• _WORK TO BE COMPLETED_: Search the records for the word "dctrl". Copy every line where it appears.

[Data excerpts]

-- ==== Sys2Proof/Certificates/Slice0/Obligations.lean ====
section
/-!
DEFINITION. The statements for the provers.
What an instruction does is stated for every LcdCodes record (30_encoding.md R88), in the names of the state's own `codes`; a
statement about bit positions or fixed bytes is about the default record and says so.
An accepted command's next state is its commit (10_state.md R36): registers written, BUSY = 1, its program in `pending`;
`CommandRunsToItsEnd` says that every such program is then issued whole, event by event, and that BUSY falls and ERR is OK.
-/

open Sys2Proof Sys2Proof.Machine

/-! ## Reset and the step -/

/-- 10_state.md R32, first column, and 20_memory.md R55: what reset leaves.
That the host port is empty and the reset line low again is the model's choice (log 18), the codes are a parameter (log 21);
neither is stated. -/
def Obligations.ResetLeavesTheSpecsValues : Prop :=
  State.reset.phase = .unconfigured ∧ State.reset.err.toBits = 0 ∧ State.reset.busy = false ∧
  State.reset.life.pins = none ∧ State.reset.life.regs = none ∧ State.reset.trace = [] ∧
  (∀ p, Memory.dir State.reset.pins p = none ∧ Memory.level State.reset.pins p = none)

/-- 70_reset_and_hazards.md R240, R241: while the reset line is high the engine takes the reset state, from every state and so in
mid-command too, and leaves no request on its ports and `cmd_ready` 1, which is what the host sees when the line is released;
that it is 1 in the held state already is the model's choice (log 7).
The empty trace is R241's: a model that resets in mid-run starts a new trace (log 7). -/
def Obligations.ResetLineTakesTheResetState : Prop :=
  ∀ s : State, s.rst = true → ∃ t, step s = .next t ∧
    t.phase = .unconfigured ∧ t.err.toBits = 0 ∧ t.busy = false ∧ t.life.pins = none ∧ t.life.regs = none ∧
    t.pinValid = false ∧ t.dlyValid = false ∧ t.cmdReady = true ∧ t.trace = []

/-- 10_state.md R32, last paragraph: the engine idles with BUSY = 0 until the host has sent a packet (the host's form: log 4). -/
def Obligations.IdleEngineWaitsForAPacket : Prop :=
  ∀ s : State, s.rst = false → s.busy = false → takePacket s.hostIn = none → step s = .next s

/-- A step of an idle engine runs the instruction the next packet decodes to, with the packet taken from the port, and
refuses a packet that decodes to none with the code of its error (30_encoding.md R83 (1), (2)).
That a whole packet is taken in one step is the model's choice (log 4). -/
def Obligations.StepRunsTheDecodedPacket : Prop :=
  ∀ (s : State) (p : Packet) (rest : List Beat), s.rst = false → Idle s → takePacket s.hostIn = some (p, rest) →
    (∀ i, decodePacket p = .ok i → step s = exec i { s with hostIn := rest }) ∧
    (decodePacket p = .error .illegalOpcode → step s = .next { s with hostIn := rest, err := .illegalOpcode }) ∧
    (decodePacket p = .error .formatError → step s = .next { s with hostIn := rest, err := .formatError })

/-- A step of a busy engine whose program has come to a SendCommand runs the LCD instruction the byte stands for under the
engine's codes, with the call taken from the program (42_transfer_primitives.md R156; the LCD commands as instructions:
log 10). -/
def Obligations.StepRunsTheCalledLcdCommand : Prop :=
  ∀ (s : State) (v : Byte) (ms : List Micro) (i : Instr), s.rst = false → s.busy = true →
    s.pending = .sendCommand v :: ms → decodeLcdWith s.codes v = some i → step s = exec i { s with pending := ms }

/-- How the model lays a table word before the next step: the word's instruction is exactly what that step runs, on the state
with the reset line low, on an idle engine for a host operation and inside a busy one for an LCD command (log 10, 11). -/
def Obligations.TableWordsAreFetchedAndRun : Prop :=
  ∀ (s : State) (nbits w : Nat) (i : Instr), decodeTableWord nbits w = some i →
    (i.space = .hostPacket → step (s.withFetchWord nbits w) = exec i { s with rst := false, busy := false, pending := [] }) ∧
    (i.space = .lcdCommand → step (s.withFetchWord nbits w) = exec i { s with rst := false, busy := true })

/-- 30_encoding.md R80, 20_memory.md R53: a packet crosses the host port as its bytes in order, `cmd_last` on the last one
only, and is taken whole, whatever the host delivers after it. -/
def Obligations.PacketCrossesTheHostPort : Prop :=
  ∀ (p : Packet) (rest : List Beat),
    (packetBeats p).map Beat.data = p.op :: p.args ∧
    (packetBeats p).map Beat.last = List.replicate p.args.length false ++ [true] ∧
    takePacket (packetBeats p ++ rest) = some (p, rest)

/-- 10_state.md R28, 20_memory.md R53: a packet is accepted only when BUSY = 0, and `cmd_ready` is low while BUSY = 1. -/
def Obligations.BusyEngineTakesNoPacket : Prop :=
  ∀ s t : State, s.rst = false → s.busy = true → step s = .next t → t.hostIn = s.hostIn ∧ s.cmdReady = false

/-- Every state has a next state: the engine has no trap and no stuck state (60_exceptions.md, opening paragraph; property 1
of 95_test_vectors.md) (DEDUCED, log 14). -/
def Obligations.EveryStateHasANextState : Prop := ∀ s : State, ∃ t, step s = .next t

/-! ## Encodings -/

/-- Words written out from 30_encoding.md R81, R82 and R89: eight packets (the six formats and the two decode errors) and three
LCD command bytes.
The codes and layouts of the LCD bytes are the spec's general knowledge (log 1). -/
def Obligations.WordsOfTheSpecDecode : Prop :=
  decodeBytes [0x01, 0x0A, 0x00, 0x63, 0x0B, 4, 5, 6, 7] = .ok (.construct 10 none 11 [4, 5, 6, 7]) ∧
  decodeBytes [0x02, 0x10, 0x02, 0x00] = .ok (.init 16 2 0) ∧
  decodeBytes [0x05, 0x00, 0x01] = .ok (.setCursor 0 1) ∧
  decodeBytes [0x12, 0x01, 0x00] = .ok (.createChar 1 [0]) ∧
  decodeBytes [0x13, 0x48, 0x49] = .ok (.print [0x48, 0x49]) ∧
  decodeBytes [0x0E] = .ok .leftToRight ∧
  decodeBytes [0x03, 0x00] = .error .formatError ∧
  decodeBytes [0x15] = .error .illegalOpcode ∧
  decodeLcd 0b00001110 = some (.lcdDisplayControl true true false) ∧
  decodeLcd 0b00101000 = some (.lcdFunctionSet false true false) ∧
  decodeLcd 0b11000101 = some (.lcdSetDdramAddr 0x45)

/-- 30_encoding.md R82, R83 (1), R84: the opcodes 0x00 and 0x15 to 0xFF, and no others, are illegal. -/
def Obligations.IllegalOpcodesAreTheUnassignedOnes : Prop :=
  ∀ p : Packet, decodePacket p = .error .illegalOpcode ↔ p.op = 0x00 ∨ 0x15 ≤ p.op.toNat

/-- 30_encoding.md R83 (2): the length check of each format and the check of rwen, on packets of assigned opcodes; a packet
that passes them decodes. -/
def Obligations.FormatErrorsAreTheLengthErrors : Prop :=
  ∀ p : Packet, opcodeAssigned p.op = true →
    (formatFits p = false → decodePacket p = .error .formatError) ∧
    (formatFits p = true → ∃ i, decodePacket p = .ok i)

/-- Decode and encode agree, over both spaces and all operands: an instruction is read back from its encoding; a packet that
decodes is the encoding of what it decodes to, but for the rw byte that R83 ignores when rwen = 0.
For every LcdCodes record, a byte decodes to an LCD command exactly if it is some LCD command's byte, and then to one whose byte
it is; with the default codes that command is unique (log 1). -/
def Obligations.DecodeAndEncodeAgree : Prop :=
  (∀ i : Instr, decodeIn i.space (encode i) = some i) ∧
  (∀ (bytes : List Byte) (i : Instr), decodeBytes bytes = .ok i →
    i.space = .hostPacket ∧
    (bytes = encode i ∨
      ∃ rs rw en d, i = .construct rs none en d ∧ bytes = 0x01 :: rs :: 0x00 :: rw :: en :: d)) ∧
  (∀ (c : LcdCodes) (v : Byte) (i : Instr), decodeLcdWith c v = some i → i.space = .lcdCommand ∧ encodeWith c i = [v]) ∧
  (∀ (c : LcdCodes) (v : Byte) (i : Instr), i.space = .lcdCommand → encodeWith c i = [v] → ∃ j, decodeLcdWith c v = some j) ∧
  (∀ (v : Byte) (i : Instr), decodeLcd v = some i ↔ i.space = .lcdCommand ∧ encode i = [v])

/-- 30_encoding.md R89, the layout table: each LCD command byte, bit by bit.
The layouts are the spec's general knowledge (log 1). -/
def Obligations.LcdCommandBytesByLayout : Prop :=
  encode .lcdClearDisplay = [0b00000001] ∧
  encode .lcdReturnHome = [0b00000010] ∧
  (∀ id sh, encode (.lcdEntryModeSet id sh) = [0b000001#6 ++ BitVec.ofBool id ++ BitVec.ofBool sh]) ∧
  (∀ d c b, encode (.lcdDisplayControl d c b) =
    [0b00001#5 ++ BitVec.ofBool d ++ BitVec.ofBool c ++ BitVec.ofBool b]) ∧
  (∀ sc rl, encode (.lcdCursorShift sc rl) = [0b0001#4 ++ BitVec.ofBool sc ++ BitVec.ofBool rl ++ 0b00#2]) ∧
  (∀ dl n f, encode (.lcdFunctionSet dl n f) =
    [0b001#3 ++ BitVec.ofBool dl ++ BitVec.ofBool n ++ BitVec.ofBool f ++ 0b00#2]) ∧
  (∀ a, encode (.lcdSetCgramAddr a) = [0b01#2 ++ a]) ∧
  (∀ a, encode (.lcdSetDdramAddr a) = [0b1#1 ++ a])

/-- 30_encoding.md R90 to R95, with the default codes: the command bytes the engine assembles are the LCD instructions with the
register's fields and the operands' bits.
The bit positions are the spec's general knowledge (log 1). -/
def Obligations.AssembledBytesCarryTheFields : Prop :=
  (∀ func : Byte, func &&& 0xE3 = 0 → decodeLcd (functionSetByte lcdCodes func) =
    some (.lcdFunctionSet (func.getLsbD 4) (func.getLsbD 3) (func.getLsbD 2))) ∧
  (∀ dctrl : Byte, dctrl &&& 0xF8 = 0 → decodeLcd (displayControlByte lcdCodes dctrl) =
    some (.lcdDisplayControl (dctrl.getLsbD 2) (dctrl.getLsbD 1) (dctrl.getLsbD 0))) ∧
  (∀ emode : Byte, emode &&& 0xFC = 0 → decodeLcd (entryModeByte lcdCodes emode) =
    some (.lcdEntryModeSet (emode.getLsbD 1) (emode.getLsbD 0))) ∧
  (∀ col offset : Byte, decodeLcd (setDdramByte lcdCodes col offset) =
    some (.lcdSetDdramAddr (BitVec.ofNat 7 ((col.toNat + offset.toNat) % 128)))) ∧
  (∀ location : Byte, decodeLcd (setCgramByte lcdCodes location) =
    some (.lcdSetCgramAddr (BitVec.ofNat 6 (8 * (location.toNat % 8))))) ∧
  decodeLcd (shiftLeftByte lcdCodes) = some (.lcdCursorShift true false) ∧
  decodeLcd (shiftRightByte lcdCodes) = some (.lcdCursorShift true true)

/-- 20_memory.md R51, R52, 30_encoding.md R98: an event crosses its port without loss, and at most one port has a request. -/
def Obligations.EventsCrossTheirPorts : Prop :=
  (∀ e : Event, e.request.event = some e) ∧
  (∀ s : State, ¬ (s.pinValid = true ∧ s.dlyValid = true)) ∧
  (∀ s : State, (s.pinValid = true ∨ s.dlyValid = true) → s.busy = true)

/-! ## Checks and refusals -/

/-- 60_exceptions.md R215, R216, 30_encoding.md R83: the fixed order of the checks of a packet, and the code of the first that
fails; a packet that passes all of them is accepted. -/
def Obligations.FirstFailingCheckGivesTheCode : Prop :=
  ∀ (p : Packet) (s : State), Idle s →
    (opcodeAssigned p.op = false → runPacket p s = .next { s with err := .illegalOpcode }) ∧
    (opcodeAssigned p.op = true → formatFits p = false → runPacket p s = .next { s with err := .formatError }) ∧
    (opcodeAssigned p.op = true → formatFits p = true → ∃ i, decodePacket p = .ok i ∧
      (acceptedIn i s.phase = false → runPacket p s = .next { s with err := .phaseError }) ∧
      (∀ e, acceptedIn i s.phase = true → argumentError i s = some e → runPacket p s = .next { s with err := e }) ∧
      (acceptedIn i s.phase = true → argumentError i s = none →
        ∃ life program, runPacket p s = .next { s with life := life, busy := true, pending := program }))

/-- 60_exceptions.md R212: a refused packet emits nothing and writes no register but ERR; the engine is idle again, and what it
answers is never OK and never the reserved code. -/
def Obligations.RefusedPacketWritesOnlyErr : Prop :=
  ∀ (p : Packet) (s t : State), Idle s → runPacket p s = .next t → t.busy = false →
    t.err ≠ .ok ∧ t.err ≠ .rangeError ∧ t = { s with err := t.err }
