-- ==== Sys2Proof/Tests/Slice0.lean ====
section
/-!
SUPPORT. Small tests: ill-formed instructions, a word written out for every constructor, one step of each instruction, and a
witness for the hypotheses of every statement that has some.
Expected values are those of 30_encoding.md and 95_test_vectors.md (V numbers), written out by hand.
-/

namespace Sys2Proof.Tests

open Sys2Proof Sys2Proof.Machine

/-! ## Well-formedness: an ill-formed instruction for each check -/

theorem test_wf_construct : Instr.wf (.construct 10 none 11 [4, 5, 6, 7, 8]) = false := by decide
theorem test_wf_construct_four : Instr.wf (.construct 10 none 11 [4, 5, 6, 7]) = true := by decide
theorem test_wf_createChar : Instr.wf (.createChar 1 [0, 0, 0, 0, 0, 0, 0]) = false := by decide
theorem test_wf_cursorShift : Instr.wf (.lcdCursorShift false true) = false := by decide
theorem test_wf_functionSet : Instr.wf (.lcdFunctionSet false true true) = false := by decide
theorem test_wf_setCgramAddr : Instr.wf (.lcdSetCgramAddr 0x09) = false := by decide

/-! ## Decoding: one word for every constructor (R81, R82, R86, R89) -/

theorem test_decode_construct :
    decodeBytes [0x01, 0x14, 0x01, 0x15, 0x16, 0, 1, 2, 3, 4, 5, 6, 7] =
      .ok (.construct 0x14 (some 0x15) 0x16 [0, 1, 2, 3, 4, 5, 6, 7]) := by rfl
theorem test_decode_construct_rw_ignored :
    decodeBytes [0x01, 0x0A, 0x00, 0x63, 0x0B, 4, 5, 6, 7] = .ok (.construct 0x0A none 0x0B [4, 5, 6, 7]) := by rfl
theorem test_decode_init : decodeBytes [0x02, 0x14, 0x04, 0x01] = .ok (.init 20 4 1) := by rfl
theorem test_decode_clear : decodeBytes [0x03] = .ok .clear := by rfl
theorem test_decode_home : decodeBytes [0x04] = .ok .home := by rfl
theorem test_decode_setCursor : decodeBytes [0x05, 0x02, 0x01] = .ok (.setCursor 2 1) := by rfl
theorem test_decode_display : decodeBytes [0x06] = .ok .display := by rfl
theorem test_decode_noDisplay : decodeBytes [0x07] = .ok .noDisplay := by rfl
theorem test_decode_cursor : decodeBytes [0x08] = .ok .cursor := by rfl
theorem test_decode_noCursor : decodeBytes [0x09] = .ok .noCursor := by rfl
theorem test_decode_blink : decodeBytes [0x0A] = .ok .blink := by rfl
theorem test_decode_noBlink : decodeBytes [0x0B] = .ok .noBlink := by rfl
theorem test_decode_scrollLeft : decodeBytes [0x0C] = .ok .scrollLeft := by rfl
theorem test_decode_scrollRight : decodeBytes [0x0D] = .ok .scrollRight := by rfl
theorem test_decode_leftToRight : decodeBytes [0x0E] = .ok .leftToRight := by rfl
theorem test_decode_rightToLeft : decodeBytes [0x0F] = .ok .rightToLeft := by rfl
theorem test_decode_autoscroll : decodeBytes [0x10] = .ok .autoscroll := by rfl
theorem test_decode_noAutoscroll : decodeBytes [0x11] = .ok .noAutoscroll := by rfl
theorem test_decode_createChar : decodeBytes [0x12, 0x09, 0x1F] = .ok (.createChar 9 [0x1F]) := by rfl
theorem test_decode_print : decodeBytes [0x13, 0x48, 0x49] = .ok (.print [0x48, 0x49]) := by rfl
theorem test_decode_dispose : decodeBytes [0x14] = .ok .dispose := by rfl
theorem test_decode_lcdClearDisplay : decodeLcd 0b00000001 = some .lcdClearDisplay := by decide
theorem test_decode_lcdReturnHome : decodeLcd 0b00000010 = some .lcdReturnHome := by decide
theorem test_decode_lcdEntryModeSet : decodeLcd 0b00000110 = some (.lcdEntryModeSet true false) := by decide
theorem test_decode_lcdDisplayControl : decodeLcd 0b00001101 = some (.lcdDisplayControl true false true) := by decide
theorem test_decode_lcdCursorShift : decodeLcd 0b00011100 = some (.lcdCursorShift true true) := by decide
theorem test_decode_lcdFunctionSet : decodeLcd 0b00110100 = some (.lcdFunctionSet true false true) := by decide
theorem test_decode_lcdSetCgramAddr : decodeLcd 0b01001000 = some (.lcdSetCgramAddr 0b001000) := by decide
theorem test_decode_lcdSetDdramAddr : decodeLcd 0b11010100 = some (.lcdSetDdramAddr 0b1010100) := by decide
/-- V15, V16, V48, V50: the decode errors. -/
theorem test_decode_errors :
    decodeBytes [0x01, 0x0A, 0x00, 0x00] = .error .formatError ∧
    decodeBytes [0x01, 0x0A, 0x02, 0x00, 0x0B, 4, 5, 6, 7] = .error .formatError ∧
    decodeBytes [0x00] = .error .illegalOpcode ∧ decodeBytes [0x15] = .error .illegalOpcode ∧
    decodeBytes [0xFF, 0x01, 0x02] = .error .illegalOpcode ∧ decodeBytes [0x02, 0x10, 0x02] = .error .formatError ∧
    decodeBytes [0x12] = .error .formatError ∧ decodeBytes [0x14, 0x00] = .error .formatError := ⟨rfl, rfl, rfl, rfl, rfl, rfl, rfl, rfl⟩
theorem test_decode_lcd_none : decodeLcd 0b00000000 = none ∧ decodeLcd 0b00100001 = none ∧ decodeLcd 0b00000011 = none := by decide
/-- R87 (a), R203. -/
theorem test_assembler :
    Instr.initTwoOperands 16 2 = .init 16 2 0 ∧ asciiBytes ['H', 'I'] = some [0x48, 0x49] ∧ asciiBytes ['\n'] = none := by
  decide
theorem test_tableWord :
    decodeTableWord 8 0x03 = some .clear ∧ decodeTableWord 8 0x02 = some (.init 0 0 0) ∧
    decodeTableWord 8 0x80 = some (.lcdSetDdramAddr 0) ∧ decodeTableWord 8 0x20 = some (.lcdFunctionSet false false false) := by
  decide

• _EXPECTED ANSWER_:
  (∀ dctrl : Byte, dctrl &&& 0xF8 = 0 → decodeLcd (displayControlByte lcdCodes dctrl) =
    some (.lcdDisplayControl (dctrl.getLsbD 2) (dctrl.getLsbD 1) (dctrl.getLsbD 0))) ∧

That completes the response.